[Stored items]

-- ==== Sys2Proof/Machine/Farrier.lean ====
section
/-! DEFINITION. The Farrier (R400–R420, R428): its registers and event log, rotation, tests and ageing, checkpoints, the loss of a site,
scrubbing, and the exchange of fingerprints of a tandem pair (R425–R428). -/

namespace Sys2Proof.Machine

open Sys2Proof

/-! Registers (Tables 123, 126–129). -/

def State.setFarrier (s : State) (vd k n : Nat) : State := s.store (flatCommons vd (0x7fe8000 + 8 * k)) 8 n

/-- A field of the status word, and its write. -/
def State.fStatus (s : State) (vd lo w : Nat) : Nat := natBits (s.farrier vd 1) lo w
def State.setStatus (s : State) (vd lo w x : Nat) : State := s.setFarrier vd 1 (putBits (s.farrier vd 1) lo w x)

/-- STATE of the status word, and the control word's fields. -/
def State.fState (s : State) (vd : Nat) : Nat := s.fStatus vd 0 4
def State.fControl (s : State) (vd lo w : Nat) : Nat := natBits (s.farrier vd 0) lo w

/-- SST of a site: 0 in service, 1 spare, 2 under test, 3 retired, 4 lost, 5 victim, 6 target. -/
def State.sst (s : State) (vd k : Nat) : Nat := s.siteField vd k 0 3
def State.siteSlot (s : State) (vd k : Nat) : Nat := s.siteField vd k 8 4
def State.sitePass (s : State) (vd k : Nat) : Nat := s.load (siteAddr vd k + 8) 8
def State.siteWear (s : State) (vd k : Nat) : Nat := s.load (siteAddr vd k + 16) 8

/-- Sites in service, ascending. -/
def State.serving (s : State) (vd : Nat) : List Nat := (List.range 9).filter (fun k => s.sst vd k == 0)

/-- The physical core that runs a core of a virtual tile now: its tile site and its position there (R33). -/
def State.coreAt (s : State) (c : CoreId) : Option (Nat × Nat) :=
  let site := s.curSite (dieOf c.vt) (slotOf c.vt)
  ((s.info (dieOf c.vt)).ownCore site c.pos).map (fun p => (site, p))

/-- A slot is held by a site: slot map and site record. -/
def State.placeSlot (s : State) (vd slot site : Nat) : State :=
  (s.setSite vd site 8 4 slot).store (flatCommons vd (0x7fe8010 + slot)) 1 site

/-- A bridle entry is written in every router. -/
def State.setBridle (s : State) (vd slot : Nat) (f : Nat → Nat) : State :=
  s.modDie vd (fun d => { d with bridle := d.bridle.set slot (BitVec.ofNat 16 (f (d.bridle.getD slot 0).toNat)) })

/-- An entry of the event log; its detail the spec leaves open. NEXT advances after the entry is whole. -/
def State.logEvent (s : State) (vd kind site slot : Nat) : State :=
  let (n, s) := s.draw
  let i := s.fStatus vd 48 6
  let e := natLe 8 (s.paceAt (8 * vd)) ++ natLe 1 kind ++ natLe 1 site ++ natLe 1 slot ++ natLe 1 0 ++ natLe 4 ((Config.freeWord n).toNat % 2 ^ 32) ++
    List.replicate 16 0
  let s := s.storeBytes (flatCommons vd (0x7fe8800 + 32 * i)) e
  let s := if i = 63 then s.setStatus vd 15 1 1 else s
  s.setStatus vd 48 6 ((i + 1) % 64)

/-- Fuses of a tile site take its exposure counts (R412). -/
def State.fuse (s : State) (vd k : Nat) (retired : Bool) : State :=
  let key := (s.info vd).phys * 16 + k
  let old := (s.fuses.get key ⟨false, []⟩).retired
  { s with fuses := s.fuses.set key ⟨old || retired, s.bytes (siteAddr vd k + 16) 72⟩ }

/-! Rotation (R403–R410). -/

/-- The wear index of a site has passed the limit (R412). -/
def State.worn (s : State) (vd k : Nat) : Bool := decide (s.farrier vd 3 < s.siteWear vd k)

/-- The victim: the site chosen ahead of the order (R428), one past its wear limit (R412), else the oldest test pass (R403). -/
def State.victim (s : State) (vd : Nat) : Option Nat :=
  let ks := s.serving vd
  match (s.die vd).first with
  | some k => if ks.contains k then some k else oldest ks
  | none => oldest ks
where
  oldest (ks : List Nat) : Option Nat :=
    match ks.find? (s.worn vd) with
    | some k => some k
    | none => ks.find? (fun k => ks.all (fun j => decide (s.sitePass vd k ≤ s.sitePass vd j)))

/-- R404, but for the clock regions of victim and spare. -/
def State.mayRotate (s : State) (vd : Nat) : Bool :=
  let spare := s.fStatus vd 4 4
  s.fStatus vd 13 1 == 0 && decide (spare < 9) && s.sst vd spare == 1 && s.siteField vd spare 3 1 == 0 && s.fControl vd 0 2 == 0 &&
    (s.die vd).rot.isNone && s.fState vd == 0 && s.awake vd && !(List.range 8).any (fun i => (s.tile (8 * vd + i)).halted)

/-- The checkpoint partner of an in-service site: the next one, wrapping (R417). -/
def State.partner (s : State) (vd k : Nat) : Option Nat :=
  if s.sst vd k ≠ 0 then none
  else
    match (s.serving vd).find? (fun j => decide (k < j)) with
    | some j => some j
    | none => (s.serving vd).find? (fun j => j != k)

/-- Sites of t that have another partner than in s are covered no more (R417). -/
def State.rePartner (t s : State) (vd : Nat) : State :=
  (List.range 9).foldl (fun u k => if t.partner vd k = s.partner vd k then u else u.uncover vd k) t

/-- At its pace slot in each period the Farrier arms a rotation, or the period is skipped. -/
def State.armRotation (s : State) (vd : Nat) : State :=
  let t := s.paceAt (8 * vd)
  let period := t / 60000000000
  if t / 937500000 % 64 ≠ vd ∨ period < (s.die vd).armed then s
  else
    let s := s.modDie vd (fun d => { d with armed := period + 1 })
    match s.victim vd with
    | none => s
    | some v =>
      let slot := s.siteSlot vd v
      let spare := s.fStatus vd 4 4
      if !s.mayRotate vd || (s.tile (512 + vd)).uncertain || (s.tile (8 * vd + slot)).uncertain then s
      else
        let u := s.modDie vd (fun d => { d with rot := some ⟨slot, v, spare, t⟩, first := if d.first = some v then none else d.first })
        let u := (((u.setSite vd v 0 3 5).setSite vd spare 0 3 6).rePartner s vd).setStatus vd 8 4 v
        ((u.setStatus vd 0 4 1).modTile (8 * vd + slot) (fun x => { x with draining := true })).remap vd

/-- A context stands at a boundary at which the drain stops it (R406). -/
def State.drainable (s : State) (c : CtxId) : Bool := !(s.ctx c).st.runs || s.atBoundary c

/-- Cores of a tile in a launch. -/
def State.tileCores (s : State) (vt : Nat) : List CoreId :=
  ((s.cores.filter (fun (p : Nat × Core) => decide (p.1 / 192 = vt) && p.2.launch.isSome)).map (fun p => p.1)).map (fun k => ⟨k / 192, k % 192⟩)

/-- The fingerprints of the pairs of a tile agree at the boundary (R406, R426). -/
def State.agreeAll (s : State) (cs : List CoreId) : State :=
  cs.foldl (fun s c => (allCtx.filter (fun i => (s.ctx ⟨c, i⟩).st.live)).foldl (fun s i => s.fingerBase ⟨c, i⟩) s) s

/-- A tile takes the clock region of another, whose edges and pace it counts from now on (R409, R449). -/
def Tile.inRegion (t r : Tile) : Tile :=
  { t with uncertain := r.uncertain, ofs := r.ofs, drift := r.drift, missed := r.missed, good := r.good, refLost := r.refLost,
           sinceStretch := r.sinceStretch }

/-- The slot of a virtual tile and the site of its die without a slot exchange their clock regions. -/
def State.swapRegion (s : State) (vt : Nat) : State :=
  let a := s.tile vt
  let b := s.tile (512 + dieOf vt)
  (s.setTile vt (a.inRegion b)).setTile (512 + dieOf vt) (b.inRegion a)

/-- The victim tile is drained within its bound: every context at a boundary, its instructions that have not been performed given up. A trap that is
due there is taken first; pager cores finish the entries they have in service. From the end of drain on the target's clock counts (R409). -/
def State.drainTile (s : State) (vd : Nat) : State :=
  match (s.die vd).rot with
  | none => s
  | some r =>
    let vt := 8 * vd + r.slot
    let cs := s.tileCores vt
    if s.fState vd ≠ 1 ∨ (s.tile vt).stopped = true ∨ r.since + 30000 ≤ s.paceAt (8 * vd) ∨ s.pagerCores vd < s.inService vd ∨
        !(cs.all (fun c => allCtx.all (fun i => s.drainable ⟨c, i⟩) && !(s.core c).bar.release)) then s
    else
      match s.dueFirst cs with
      | some s => s
      | none =>
        let s := cs.foldl (fun s c => allCtx.foldl (fun s i => s.abandon ⟨c, i⟩) s) s
        ((s.agreeAll cs).modTile vt (fun t => { t with stopped := true })).swapRegion vt

/-- A drain that has passed its bound of 30 µs is given up (Table 124). In ABORT the cores of the victim go on in place, and the slot's slice, which
DRAIN has taken out of the map (R444), is back; then no rotation is under way. -/
def State.abortDrain (s : State) (vd : Nat) : State :=
  match (s.die vd).rot with
  | none => s
  | some r =>
    let vt := 8 * vd + r.slot
    if s.fState vd = 2 then
      let u := s.modDie vd (fun d => { d with rot := none })
      let u := (((u.setSite vd r.victim 0 3 0).setSite vd r.target 0 3 1).rePartner s vd).setStatus vd 8 4 0xf
      (u.setStatus vd 0 4 0).logEvent vd 1 r.victim r.slot
    else if s.fState vd ≠ 1 ∨ (s.tile vt).stopped = true ∨ s.paceAt (8 * vd) < r.since + 30000 then s
    else ((s.modTile vt (fun t => { t with draining := false })).remap vd).setStatus vd 0 4 2

/-- Phase 1: every router names the target and holds arrivals there (R401, Table 124). -/
def State.newSite (s : State) (vd : Nat) : State :=
  match (s.die vd).rot with
  | none => s
  | some r =>
    if s.fState vd ≠ 1 ∨ (s.tile (8 * vd + r.slot)).stopped = false then s
    else
      let s := s.setBridle vd r.slot (fun e => (e / 2 ^ 10 % 4 + 1) % 4 * 2 ^ 10 + 2 ^ 9 + 2 ^ 8 + r.victim * 16 + r.target)
      ((((s.setSite vd r.victim 8 4 0xf).placeSlot vd r.slot r.target).setStatus vd 4 4 0xf)).setStatus vd 0 4 3

/-- A packet in the die, or one of the copies it will part into there, is on its way to a site of a slot and has not reached it (R402). -/
def Packet.toSite (p : Packet) (vt site : Nat) : Bool :=
  (p.dst == vt && p.site == some site && p.at_ != vt) || (dieOf p.at_ == dieOf vt && p.sites.contains (slotOf vt, site))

What needs to be done »
Reproduce, character for character, only the lines of the preceding data that start at the line with "sinceStretch := r.sinceStretch" and end at the line with "(s.setTile vt (a.inRegion", both included.

Problem solution »
           sinceStretch := r.sinceStretch }

/-- The slot of a virtual tile and the site of its die without a slot exchange their clock regions. -/
def State.swapRegion (s : State) (vt : Nat) : State :=
  let a := s.tile vt
  let b := s.tile (512 + dieOf vt)
  (s.setTile vt (a.inRegion b)).setTile (512 + dieOf vt) (b.inRegion a)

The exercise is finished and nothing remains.